> [Extracted data]
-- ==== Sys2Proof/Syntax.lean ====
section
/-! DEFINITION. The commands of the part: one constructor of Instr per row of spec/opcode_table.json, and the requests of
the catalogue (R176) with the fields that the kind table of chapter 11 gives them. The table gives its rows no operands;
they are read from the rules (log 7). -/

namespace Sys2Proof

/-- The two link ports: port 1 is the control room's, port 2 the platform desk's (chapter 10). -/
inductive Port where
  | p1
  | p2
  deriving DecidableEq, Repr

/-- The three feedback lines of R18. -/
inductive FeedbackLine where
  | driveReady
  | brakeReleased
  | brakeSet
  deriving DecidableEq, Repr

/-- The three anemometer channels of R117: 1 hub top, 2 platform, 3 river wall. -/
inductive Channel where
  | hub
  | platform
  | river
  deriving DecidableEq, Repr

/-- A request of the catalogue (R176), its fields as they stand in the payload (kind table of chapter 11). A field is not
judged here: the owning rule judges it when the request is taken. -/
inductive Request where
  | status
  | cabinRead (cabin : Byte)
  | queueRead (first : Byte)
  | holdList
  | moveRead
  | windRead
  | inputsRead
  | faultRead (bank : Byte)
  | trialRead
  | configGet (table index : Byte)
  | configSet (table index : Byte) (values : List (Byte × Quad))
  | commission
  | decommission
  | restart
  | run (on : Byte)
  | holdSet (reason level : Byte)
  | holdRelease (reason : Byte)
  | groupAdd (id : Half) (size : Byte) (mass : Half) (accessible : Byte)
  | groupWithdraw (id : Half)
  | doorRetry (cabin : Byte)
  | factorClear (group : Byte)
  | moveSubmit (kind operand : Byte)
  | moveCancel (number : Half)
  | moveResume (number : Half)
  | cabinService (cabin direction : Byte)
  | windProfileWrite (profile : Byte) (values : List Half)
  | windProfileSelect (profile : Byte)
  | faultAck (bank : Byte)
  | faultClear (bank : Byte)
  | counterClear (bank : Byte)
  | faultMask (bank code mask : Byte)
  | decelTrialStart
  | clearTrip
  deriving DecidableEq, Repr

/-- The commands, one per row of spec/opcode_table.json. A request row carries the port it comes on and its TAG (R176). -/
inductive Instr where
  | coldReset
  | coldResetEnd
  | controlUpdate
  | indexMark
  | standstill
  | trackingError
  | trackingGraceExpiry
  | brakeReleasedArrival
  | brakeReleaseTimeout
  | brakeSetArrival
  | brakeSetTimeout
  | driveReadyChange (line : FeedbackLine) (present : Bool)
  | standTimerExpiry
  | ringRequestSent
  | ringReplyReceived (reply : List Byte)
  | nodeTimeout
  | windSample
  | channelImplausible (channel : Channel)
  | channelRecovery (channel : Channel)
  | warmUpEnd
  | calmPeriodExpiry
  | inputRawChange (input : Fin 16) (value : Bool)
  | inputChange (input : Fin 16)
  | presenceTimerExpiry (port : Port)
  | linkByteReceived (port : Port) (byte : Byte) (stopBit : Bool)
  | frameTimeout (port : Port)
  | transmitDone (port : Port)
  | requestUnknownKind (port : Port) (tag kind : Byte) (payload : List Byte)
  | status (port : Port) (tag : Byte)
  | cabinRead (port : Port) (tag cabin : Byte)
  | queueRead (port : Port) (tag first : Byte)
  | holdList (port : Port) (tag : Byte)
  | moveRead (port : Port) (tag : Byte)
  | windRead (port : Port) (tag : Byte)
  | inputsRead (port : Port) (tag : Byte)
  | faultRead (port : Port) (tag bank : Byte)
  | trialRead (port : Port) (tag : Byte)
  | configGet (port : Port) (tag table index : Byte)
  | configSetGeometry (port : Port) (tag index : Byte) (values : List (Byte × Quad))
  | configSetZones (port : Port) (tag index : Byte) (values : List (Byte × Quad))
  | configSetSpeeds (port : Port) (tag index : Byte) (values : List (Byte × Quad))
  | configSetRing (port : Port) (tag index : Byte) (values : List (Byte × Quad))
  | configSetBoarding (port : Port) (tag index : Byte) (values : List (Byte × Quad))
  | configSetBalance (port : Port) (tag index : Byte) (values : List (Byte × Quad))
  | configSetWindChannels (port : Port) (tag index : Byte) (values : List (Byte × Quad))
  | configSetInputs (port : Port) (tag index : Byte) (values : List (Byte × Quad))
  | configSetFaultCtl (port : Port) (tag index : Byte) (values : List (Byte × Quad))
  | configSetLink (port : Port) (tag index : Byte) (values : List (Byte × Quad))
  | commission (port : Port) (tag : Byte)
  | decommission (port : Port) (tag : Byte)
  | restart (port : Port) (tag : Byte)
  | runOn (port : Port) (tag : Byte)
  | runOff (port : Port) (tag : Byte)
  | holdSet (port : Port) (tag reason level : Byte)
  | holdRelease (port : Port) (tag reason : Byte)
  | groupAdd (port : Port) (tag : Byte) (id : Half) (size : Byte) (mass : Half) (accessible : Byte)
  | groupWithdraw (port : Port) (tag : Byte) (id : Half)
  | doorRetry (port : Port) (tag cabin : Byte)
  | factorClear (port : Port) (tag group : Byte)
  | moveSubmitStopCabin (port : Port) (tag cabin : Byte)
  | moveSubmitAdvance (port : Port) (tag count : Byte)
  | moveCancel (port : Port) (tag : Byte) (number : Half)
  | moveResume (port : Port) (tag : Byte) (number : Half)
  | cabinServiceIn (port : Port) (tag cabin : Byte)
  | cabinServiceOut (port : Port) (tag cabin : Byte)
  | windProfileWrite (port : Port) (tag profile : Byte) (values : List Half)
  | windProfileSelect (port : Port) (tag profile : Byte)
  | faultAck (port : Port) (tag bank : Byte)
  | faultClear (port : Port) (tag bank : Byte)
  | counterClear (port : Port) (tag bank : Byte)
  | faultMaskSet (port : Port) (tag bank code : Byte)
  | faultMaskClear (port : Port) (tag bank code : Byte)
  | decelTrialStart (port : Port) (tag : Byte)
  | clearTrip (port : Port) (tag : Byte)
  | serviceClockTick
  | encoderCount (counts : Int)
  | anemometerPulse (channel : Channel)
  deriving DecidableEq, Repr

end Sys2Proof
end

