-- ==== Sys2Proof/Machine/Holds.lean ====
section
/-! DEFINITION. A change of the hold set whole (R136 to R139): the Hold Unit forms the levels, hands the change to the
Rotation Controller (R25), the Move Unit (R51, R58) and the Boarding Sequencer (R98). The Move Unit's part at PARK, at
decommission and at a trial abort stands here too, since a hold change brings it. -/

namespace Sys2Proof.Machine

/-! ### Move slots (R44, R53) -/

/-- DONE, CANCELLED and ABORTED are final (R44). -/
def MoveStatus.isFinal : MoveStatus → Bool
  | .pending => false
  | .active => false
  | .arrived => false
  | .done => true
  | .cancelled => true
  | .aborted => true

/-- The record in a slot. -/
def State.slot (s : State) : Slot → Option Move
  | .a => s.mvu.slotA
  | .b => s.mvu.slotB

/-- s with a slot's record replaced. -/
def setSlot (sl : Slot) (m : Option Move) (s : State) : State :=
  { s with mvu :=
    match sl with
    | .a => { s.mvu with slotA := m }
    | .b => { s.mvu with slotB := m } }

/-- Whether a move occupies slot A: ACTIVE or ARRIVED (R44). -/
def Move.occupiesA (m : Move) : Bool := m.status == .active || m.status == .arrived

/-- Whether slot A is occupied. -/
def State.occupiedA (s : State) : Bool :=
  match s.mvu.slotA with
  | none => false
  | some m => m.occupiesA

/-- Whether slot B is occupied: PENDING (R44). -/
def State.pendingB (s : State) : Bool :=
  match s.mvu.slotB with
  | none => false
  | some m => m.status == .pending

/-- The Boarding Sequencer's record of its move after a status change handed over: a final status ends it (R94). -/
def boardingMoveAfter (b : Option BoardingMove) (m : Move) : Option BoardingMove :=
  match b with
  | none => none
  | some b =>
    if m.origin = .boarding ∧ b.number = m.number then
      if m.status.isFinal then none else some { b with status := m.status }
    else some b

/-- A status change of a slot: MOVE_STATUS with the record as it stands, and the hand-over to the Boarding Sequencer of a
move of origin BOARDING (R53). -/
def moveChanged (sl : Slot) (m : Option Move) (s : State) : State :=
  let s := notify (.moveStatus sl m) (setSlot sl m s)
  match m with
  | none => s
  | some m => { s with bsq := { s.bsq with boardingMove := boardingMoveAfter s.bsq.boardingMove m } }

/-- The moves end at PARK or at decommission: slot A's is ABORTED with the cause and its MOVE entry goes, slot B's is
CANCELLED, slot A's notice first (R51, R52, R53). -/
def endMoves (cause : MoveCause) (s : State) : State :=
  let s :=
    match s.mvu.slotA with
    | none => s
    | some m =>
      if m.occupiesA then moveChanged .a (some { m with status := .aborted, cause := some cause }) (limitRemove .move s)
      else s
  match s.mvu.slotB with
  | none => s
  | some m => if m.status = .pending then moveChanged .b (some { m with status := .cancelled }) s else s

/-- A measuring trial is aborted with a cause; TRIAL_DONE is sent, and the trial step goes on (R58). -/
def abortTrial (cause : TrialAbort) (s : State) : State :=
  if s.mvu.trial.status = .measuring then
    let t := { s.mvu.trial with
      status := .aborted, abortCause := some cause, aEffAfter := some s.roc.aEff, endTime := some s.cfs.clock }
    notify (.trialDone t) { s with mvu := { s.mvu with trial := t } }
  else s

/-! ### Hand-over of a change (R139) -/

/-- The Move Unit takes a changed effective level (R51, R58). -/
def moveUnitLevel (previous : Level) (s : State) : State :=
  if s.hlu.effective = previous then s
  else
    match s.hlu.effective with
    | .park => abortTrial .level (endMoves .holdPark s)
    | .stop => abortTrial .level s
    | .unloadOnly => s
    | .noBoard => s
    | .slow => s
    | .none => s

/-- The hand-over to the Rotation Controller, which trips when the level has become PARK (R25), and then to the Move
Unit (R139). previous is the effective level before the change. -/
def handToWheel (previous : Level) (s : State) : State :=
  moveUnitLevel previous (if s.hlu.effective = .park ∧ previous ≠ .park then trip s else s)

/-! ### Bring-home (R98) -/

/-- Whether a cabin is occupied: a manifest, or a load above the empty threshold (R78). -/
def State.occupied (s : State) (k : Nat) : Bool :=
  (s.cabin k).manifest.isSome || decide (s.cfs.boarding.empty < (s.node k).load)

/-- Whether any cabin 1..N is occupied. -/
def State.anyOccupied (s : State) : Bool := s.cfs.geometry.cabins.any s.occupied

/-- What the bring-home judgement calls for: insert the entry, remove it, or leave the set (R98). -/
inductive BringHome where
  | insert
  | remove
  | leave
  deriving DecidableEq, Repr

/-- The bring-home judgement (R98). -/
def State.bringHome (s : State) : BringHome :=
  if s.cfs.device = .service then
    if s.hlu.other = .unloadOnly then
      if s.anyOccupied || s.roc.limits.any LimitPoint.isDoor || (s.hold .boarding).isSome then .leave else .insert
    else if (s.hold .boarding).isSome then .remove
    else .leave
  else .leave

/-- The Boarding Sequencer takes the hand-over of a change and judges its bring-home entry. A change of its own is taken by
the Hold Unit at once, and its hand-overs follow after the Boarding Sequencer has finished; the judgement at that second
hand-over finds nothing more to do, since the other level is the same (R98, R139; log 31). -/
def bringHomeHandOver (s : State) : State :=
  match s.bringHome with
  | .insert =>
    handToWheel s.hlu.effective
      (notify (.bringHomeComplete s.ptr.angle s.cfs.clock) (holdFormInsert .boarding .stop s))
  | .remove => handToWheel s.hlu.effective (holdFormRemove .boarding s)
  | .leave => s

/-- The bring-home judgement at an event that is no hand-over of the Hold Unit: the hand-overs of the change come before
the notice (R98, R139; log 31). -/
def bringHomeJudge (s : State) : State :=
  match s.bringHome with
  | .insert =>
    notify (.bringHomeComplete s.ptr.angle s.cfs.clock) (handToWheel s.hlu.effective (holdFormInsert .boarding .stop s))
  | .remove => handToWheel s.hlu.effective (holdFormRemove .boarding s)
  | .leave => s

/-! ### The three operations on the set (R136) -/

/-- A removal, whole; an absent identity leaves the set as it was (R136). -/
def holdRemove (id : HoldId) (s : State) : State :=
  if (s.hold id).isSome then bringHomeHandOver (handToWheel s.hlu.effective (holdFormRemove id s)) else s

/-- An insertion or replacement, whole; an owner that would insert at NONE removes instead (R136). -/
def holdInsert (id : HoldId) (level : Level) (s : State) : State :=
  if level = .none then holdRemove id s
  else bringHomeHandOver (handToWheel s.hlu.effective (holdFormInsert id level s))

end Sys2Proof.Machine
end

> [What the task asks]
Scan the entries above for the word "goes" and collect each line holding it.

> [Result of the exercise]
/-- The moves end at PARK or at decommission: slot A's is ABORTED with the cause and its MOVE entry goes, slot B's is
/-- A measuring trial is aborted with a cause; TRIAL_DONE is sent, and the trial step goes on (R58). -/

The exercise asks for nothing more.